§ Problem details
Go through the listing and copy each line that has the string "fitsByte" in it.

§ Information shown
-- ==== Sys2Proof/WellFormed.lean ====
section
/-! DEFINITION. When a command's operands fit their fields of the command word (30_encoding.md R81, R91: "VOICE, NOTE,
VEL and SEL literals must lie in [0, 255], and ID literals in [0, 65535]"). An operand that fits but is not legal
(VOICE ≥ NUM_VOICES, NOTE > 127, an unknown ID) is well-formed: the block itself reports it (R86, R91). -/

namespace Sys2Proof

/-- The operand fits the 16-bit field ID. -/
def fitsId (id : Nat) : Bool := decide (id < 65536)

/-- The operand fits an 8-bit field (VOICE, NOTE, VEL, SEL). -/
def fitsByte (x : Nat) : Bool := decide (x < 256)

/-- Every operand fits its field. -/
def Instr.wf : Instr → Bool
  | .nop => true
  | .setp id _ => fitsId id
  | .bedit id => fitsId id
  | .eedit id => fitsId id
  | .non voice note vel => fitsByte voice && fitsByte note && fitsByte vel
  | .noff voice => fitsByte voice
  | .kill voice => fitsByte voice
  | .tick => true
  | .rdp id => fitsId id
  | .rdv voice sel => fitsByte voice && fitsByte sel

end Sys2Proof
end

§ Reply to the task
def fitsByte (x : Nat) : Bool := decide (x < 256)
  | .non voice note vel => fitsByte voice && fitsByte note && fitsByte vel
  | .noff voice => fitsByte voice
  | .kill voice => fitsByte voice
  | .rdv voice sel => fitsByte voice && fitsByte sel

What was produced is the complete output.